**Directions for this task:** Everything from the line holding "state := .failed, err" through the last line below is needed; please reproduce those lines exactly, adding nothing.

**Data to use:**
/-- 43_stream_encoder.md R198: SENC_CLOSE in every state of the encoder, and the rest of it after each answer of
the sink to the final fringe. -/
def Obligations.SencCloseResult : Prop :=
  (decodeWord 0x00000032 = .ok .sencClose ∧
    ∀ w : Word, (w &&& 0xFF) = 0x32 → w ≠ 0x32 → ∃ why, decodeWord w = .error why) ∧
  ∀ (s : State) (c : Word),
    (s.senc.state = .idle → exec .sencClose s = .next (afterError s .streamState 0 0 0)) ∧
    (s.senc.state = .closed → exec .sencClose s = .next (afterOk s 0 0 false)) ∧
    (s.senc.state = .failed → exec .sencClose s = .next (afterError s .ioError 0 s.senc.err 0)) ∧
    (s.senc.state = .opened → s.senc.buf = [] →
      exec .sencClose s = .next { afterOk s 0 0 false with senc := { s.senc with state := .closed } }) ∧
    (s.senc.state = .opened → s.senc.buf ≠ [] →
      let syms := encodeCore (slotAt s s.senc.slot.toNat).alpha s.senc.buf (8 * s.senc.buf.length)
      ∃ t, exec .sencClose s = .next t ∧
        t = { s with sinkLog := s.sinkLog ++ [⟨syms, .pending⟩], cont := some .sencClose } ∧
        sinkStep t s.sinkLog.length .ok = .next { afterOk s 0 0 false with
          senc := { s.senc with state := .closed, buf := [] }
          sinkLog := s.sinkLog ++ [⟨syms, .answered .ok⟩] } ∧
        sinkStep t s.sinkLog.length (.err c) = .next { afterError s .ioError 0 c 0 with
          senc := { s.senc with state := .failed, err := c, buf := [] }
          sinkLog := s.sinkLog ++ [⟨syms, .answered (.err c)⟩] })

/-- Rests on 43_stream_encoder.md R192, R198; R194 states it, in part the spec's own derivation: the sizes of
the transactions any step makes: 8 symbols, 8*nn/5 symbols with nn a multiple of 5 from 5 to ENC_STAGE_BYTES, or
at SENC_CLOSE 2, 4, 5 or 7; a step makes at most one. -/
def Obligations.SinkTransactionSizes : Prop :=
  ∀ s t : State, s.Inv → step s = .next t → t.sinkLog.length ≤ s.sinkLog.length + 1 ∧
    ∀ e : SinkTx, t.sinkLog[s.sinkLog.length]? = some e →
      e.syms.length = 8 ∨
      (∃ nn, nn % 5 = 0 ∧ 5 ≤ nn ∧ nn ≤ s.params.encStageBytes ∧ e.syms.length = 8 * nn / 5) ∨
      (t.cont = some .sencClose ∧ e.syms.length ∈ ([2, 4, 5, 7] : List Nat))

/-- 43_stream_encoder.md R192: every SENC_WRITE to an OPEN stream comes to an end when the sink answers OK each
time: all n bytes accepted, the whole 5-byte groups of fringe and bytes sent in order, and the rest the new
fringe, in at most 1 + ceil(n/ENC_STAGE_BYTES) transactions (70_reset_and_hazards.md R303). -/
def Obligations.SencWriteStreamsAllBytes : Prop :=
  ∀ (s : State) (p : List Byte), s.senc.state = .opened → s.senc.buf.length ≤ 4 → s.cont = none →
    5 ≤ s.params.encStageBytes → s.params.encStageBytes % 5 = 0 →
    p.length = s.latch.a1.toNat → Fits s s.latch.a0.toNat p.length → Holds s.mem s.latch.a0.toNat p →
    let all := s.senc.buf ++ p
    let whole := 5 * (all.length / 5)
    ∃ t u new, exec .sencWrite s = .next t ∧ SinkOk t u ∧
      u = { afterOk s s.latch.a1 0 false with
            senc := { s.senc with buf := all.drop whole }, sinkLog := s.sinkLog ++ new } ∧
      (∀ e ∈ new, e.reply = .answered .ok) ∧
      new.length ≤ 1 + (p.length + s.params.encStageBytes - 1) / s.params.encStageBytes ∧
      okText new = encodeCore (slotAt s s.senc.slot.toNat).alpha (all.take whole) (8 * whole)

**Task solution:**
          senc := { s.senc with state := .failed, err := c, buf := [] }
          sinkLog := s.sinkLog ++ [⟨syms, .answered (.err c)⟩] })

/-- Rests on 43_stream_encoder.md R192, R198; R194 states it, in part the spec's own derivation: the sizes of
the transactions any step makes: 8 symbols, 8*nn/5 symbols with nn a multiple of 5 from 5 to ENC_STAGE_BYTES, or
at SENC_CLOSE 2, 4, 5 or 7; a step makes at most one. -/
def Obligations.SinkTransactionSizes : Prop :=
  ∀ s t : State, s.Inv → step s = .next t → t.sinkLog.length ≤ s.sinkLog.length + 1 ∧
    ∀ e : SinkTx, t.sinkLog[s.sinkLog.length]? = some e →
      e.syms.length = 8 ∨
      (∃ nn, nn % 5 = 0 ∧ 5 ≤ nn ∧ nn ≤ s.params.encStageBytes ∧ e.syms.length = 8 * nn / 5) ∨
      (t.cont = some .sencClose ∧ e.syms.length ∈ ([2, 4, 5, 7] : List Nat))

/-- 43_stream_encoder.md R192: every SENC_WRITE to an OPEN stream comes to an end when the sink answers OK each
time: all n bytes accepted, the whole 5-byte groups of fringe and bytes sent in order, and the rest the new
fringe, in at most 1 + ceil(n/ENC_STAGE_BYTES) transactions (70_reset_and_hazards.md R303). -/
def Obligations.SencWriteStreamsAllBytes : Prop :=
  ∀ (s : State) (p : List Byte), s.senc.state = .opened → s.senc.buf.length ≤ 4 → s.cont = none →
    5 ≤ s.params.encStageBytes → s.params.encStageBytes % 5 = 0 →
    p.length = s.latch.a1.toNat → Fits s s.latch.a0.toNat p.length → Holds s.mem s.latch.a0.toNat p →
    let all := s.senc.buf ++ p
    let whole := 5 * (all.length / 5)
    ∃ t u new, exec .sencWrite s = .next t ∧ SinkOk t u ∧
      u = { afterOk s s.latch.a1 0 false with
            senc := { s.senc with buf := all.drop whole }, sinkLog := s.sinkLog ++ new } ∧
      (∀ e ∈ new, e.reply = .answered .ok) ∧
      new.length ≤ 1 + (p.length + s.params.encStageBytes - 1) / s.params.encStageBytes ∧
      okText new = encodeCore (slotAt s s.senc.slot.toNat).alpha (all.take whole) (8 * whole)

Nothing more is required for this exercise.